If I was from the US, I wouldn’t want my tax money to go to NASA’s space programme for human space flight. Miniaturisation and robotics are advancing fast, so the practical case for astronauts is getting weaker all the time.

What about Elon Musk, Jeff Bezos and the other billionaires attempting it?

They can do it more cheaply and can afford to take higher risks than NASA or any Western government could impose on publicly funded civilians. If you look back to the space shuttle, it was launched 135 times and failed twice, resulting in catastrophic crashes.

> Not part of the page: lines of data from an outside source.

-- ==== Sys2Proof/Machine/Message.lean ====
section
/-! DEFINITION. Messages and collectives: DSEND, DRECV, DPOLL, XCOLL, XWAIT and the completion of a collective (R145, R212,
R213, R296 to R298, R350 to R354, R431, R432). -/

namespace Sys2Proof.Machine

/-! ### Agent addresses (R350) -/

/-- Class and index of an agent. -/
def agentClass (s : State) (a : Agent) (c : Core) : Nat :=
  match a with
  | .tile _ => memberOf (gangSpan s c).1 a
  | .mem _ => memberOf (gangSpan s c).1 a - 0x800 + 1 * 2 ^ 12
  | .svc t => t + 2 * 2 ^ 12
  | .starter _ => 3 * 2 ^ 12
  | .boot => 3 * 2 ^ 12

/-- The address under which a receiver sees an agent; far says that the receiver is on another package. -/
def senderAddress (s : State) (a : Agent) (c : Core) (far : Bool) : Word :=
  BitVec.ofNat 64 (agentClass s a c + if far then 2 ^ 15 + s.ownPkg * 2 ^ 16 else 0)

/-- The address of a miss message's sender: class 7, index 0. -/
def hardwareAddress : Word := 0x7000#64

/-- Index of an agent address. -/
def addrIndex (x : Word) : Nat := (x.extractLsb' 0 12).toNat
/-- Class of an agent address. -/
def addrClass (x : Word) : Nat := (x.extractLsb' 12 3).toNat
/-- Remote bit of an agent address. -/
def addrRemote (x : Word) : Bool := x.getLsbD 15
/-- Package of an agent address. -/
def addrPkg (x : Word) : Nat := (x.extractLsb' 16 11).toNat

/-- A reserved bit of an agent address is set, or its class is reserved. -/
def addrBad (x : Word) : Bool :=
  x.extractLsb' 27 37 != 0#37 || (!addrRemote x && addrPkg x != 0) || decide (4 ≤ addrClass x)

/-- The agent of this package that an address names. -/
def addrAgent (s : State) (c : Core) (x : Word) : Agent :=
  let f := (gangSpan s c).1
  match addrClass x with
  | 0 => .tile (64 * f + addrIndex x)
  | 1 => .mem (memOfOffset f (addrIndex x))
  | 2 => .svc (addrIndex x)
  | _ => .starter s.starter.active

/-- The index is out of its class's range (R351). -/
def addrBeyond (s : State) (c : Core) (x : Word) : Bool :=
  let w := (gangSpan s c).2
  match addrClass x with
  | 0 => decide (64 * w ≤ addrIndex x)
  | 1 => decide (12 * w ≤ addrIndex x)
  | 2 => decide (8 ≤ addrIndex x)
  | _ => addrIndex x != 0

/-- The first check of an agent address that fails (R351). -/
def agentCheck (s : State) (k : CoreKind) (c : Core) (x : Word) : Option Trap :=
  if addrBad x then some { cause := .illegal }
  else if decide (2 ≤ addrClass x) && k != .supervisor then some { cause := .priv }
  else if decide (addrClass x ≤ 1) && (gangOf s c).isNone then some { cause := .illegal }
  else if addrBeyond s c x then some { cause := .boundary, addr := x }
  else none

/-- The first check of a 32-byte scratch operand of DSEND or DRECV that fails (R351, R352). -/
def scratchCheck (s : State) (a : Agent) (k : CoreKind) (c : Core) (x : Word) : Option Trap :=
  let t := tileAddr x
  if tileOffset t % 32 != 0 then some { cause := .align, addr := zext t }
  else
    match tileDest s a c t with
    | .here o => (localBound s k c o 32).map fun tr => { tr with addr := zext t }
    | _ => some { cause := .boundary, addr := zext t }

/-! ### DSEND, DRECV, DPOLL -/

/-- The destination is on another package. -/
def addrFar (s : State) (x : Word) : Bool := addrRemote x && addrPkg x != s.ownPkg

/-- Send a message to another package: a package that no port leads to is lost; one that is not the job's has no corresponding
instance and refuses (R351). -/
def sendFar (s : State) (c : Core) (x : Word) (payload : BitVec 256) : SRes :=
  let inJob := match ctxOf s c with
    | some n => (contextOf s n).pkgs.contains (addrPkg x)
    | none => false
  if tget s.routes 0#24 (addrPkg x) = 0#24 then raiseS s .remoteLost x
  else if decide (addrClass x ≤ 1) && !inJob then raiseS s .refused x
  else
    askHome s c 0 (.message (farCode (addrPkg x)) { sender := senderAddress s s.cur c true, payload := payload }) .dsend

/-- Read n bytes of scratch for a message, when the scoreboard allows it: an error in them is consumed (R172, R176, R271). -/
def localReadS (s : State) (c : Core) (o n : Nat) (f : List Byte → SRes) : SRes :=
  if scoreConflict c.score (boundRanges c.bufs (fun b => b.vis) o n) [] then (s, .freeze .scoreboard)
  else consumeS (scratchError c (boundOffsets (visible c.bufs) o n)) (f (scratchRead c o n))

/-- A failure of a DSEND names the agent address. -/
def failAt (x : Word) (r : Reply) : Reply :=
  match r with
  | .fail t => .fail { t with addr := x }
  | .ok w => .ok w

/-- DSEND (R351). -/
def execDsend (a b : Reg) (s : State) : Out :=
  runState s fun k c =>
    interlockS s k c [a, b] [] (withXS s k c a fun x c1 => withXS s k c1 b fun y c2 => withAnswer s { c2 with replies := c2.replies.map (failAt x) } (
      match agentCheck s k c2 x with
      | some t => (s, .trap t)
      | none =>
        match scratchCheck s s.cur k c2 y with
        | some t => (s, .trap t)
        | none =>
          let far := addrFar s x
          let dst := agentCode (addrAgent s c2 x)
          if !far && dst == agentCode s.cur && decide (queueRoom k ≤ c2.recvq.length) then raiseS s .deadlock x
          else
            localReadS s c2 (tileOffset (tileAddr y)) 32 fun bs =>
              let m : BitVec 256 := BitVec.ofNat 256 (ofBytes bs)
              if far then sendFar s c2 x m
              else askHome s c2 0 (.message dst { sender := senderAddress s s.cur c2 false, payload := m }) .dsend))

/-- The code of a miss kind (R212). -/
def missCode (k : MissKind) : Nat :=
  match k with
  | .load => 0
  | .store => 1
  | .atomic => 2
  | .streamRead => 3
  | .streamWrite => 4
  | .jtab => 5

/-- The requester as a miss message names it (R212). -/
def missReq (s : State) (code : Nat) : Nat :=
  match agentOf code with
  | .mem k => 0x1000 + k
  | a => gangIndex s a

/-- The 32 bytes of a miss message (R212). -/
def missBytes (s : State) (m : Miss) : BitVec 256 :=
  BitVec.ofNat 256 (m.va % 2 ^ 56 + (m.ctx % 2 ^ 16) * 2 ^ 64 + m.cfg.toNat * 2 ^ 80 + missCode m.kind * 2 ^ 88 +
    missReq s m.req % 2 ^ 16 * 2 ^ 96 + m.tag % 2 ^ 8 * 2 ^ 112)

/-- Sender and payload of an entry of the receive queue. -/
def receivedParts (s : State) (r : Received) : Word × BitVec 256 :=
  match r with
  | .message m => (m.sender, m.payload)
  | .miss m => (hardwareAddress, missBytes s m)

/-- Taking a miss makes it the fill target (R213). -/
def takeTarget (c : Core) (r : Received) : Core :=
  match r with
  | .message _ => c
  | .miss m => { c with fillTarget := some m }

/-- DRECV (R352). -/
def execDrecv (d a : Reg) (s : State) : Out :=
  runState s fun k c =>
    interlockS s k c [a] [d] (withXS s k c a fun x c1 =>
      match scratchCheck s s.cur k c1 x with
      | some t => (s, .trap t)
      | none =>
        match c1.recvq with
        | [] => (s, .poll c1 .drecv)
        | r :: rest =>
          let (from', m) := receivedParts s r
          let o := tileOffset (tileAddr x)
          (s, localWrite s k (takeTarget { c1 with recvq := rest } r) ((List.range 32).map (o + ·)) (toBytes 32 m.toNat)
            fun c2 => doneX k c2 d from'))

/-- DPOLL (R353). -/
def execDpoll (d : Reg) (s : State) : Out :=
  runCore s fun k c => interlock k c [] [d] (doneX k c d (BitVec.ofNat 64 c.recvq.length))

Each of those was a big trauma in the US. But a less than 2 per cent failure rate is acceptable to test pilots and thrill seekers. If Messrs Bezos and Musk want to have a programme of human space flight for thrill seekers prepared to take a risk, that is great. But they shouldn’t present it as tourism.

One reason why I wish them luck is that human enhancement is going to be strongly regulated on Earth. But if there are these guys in a hostile environment on Mars, they would have every incentive to adapt themselves to that environment and they’d be away from the regulators. So if there is to be a post-human species, then it could evolve fastest from the progeny of these bold pioneers.

Which achievements are you most proud of when you look back on your life as a scientist?

I wouldn’t claim any great individual achievements, but I think I’ve been very lucky to have contributed to exciting debates that have led to a growth in the understanding of the cosmos, galaxies and stars.

I think when the history of science in this half-century is written, then the expansion in our understanding of the cosmos will be one of the exciting chapters.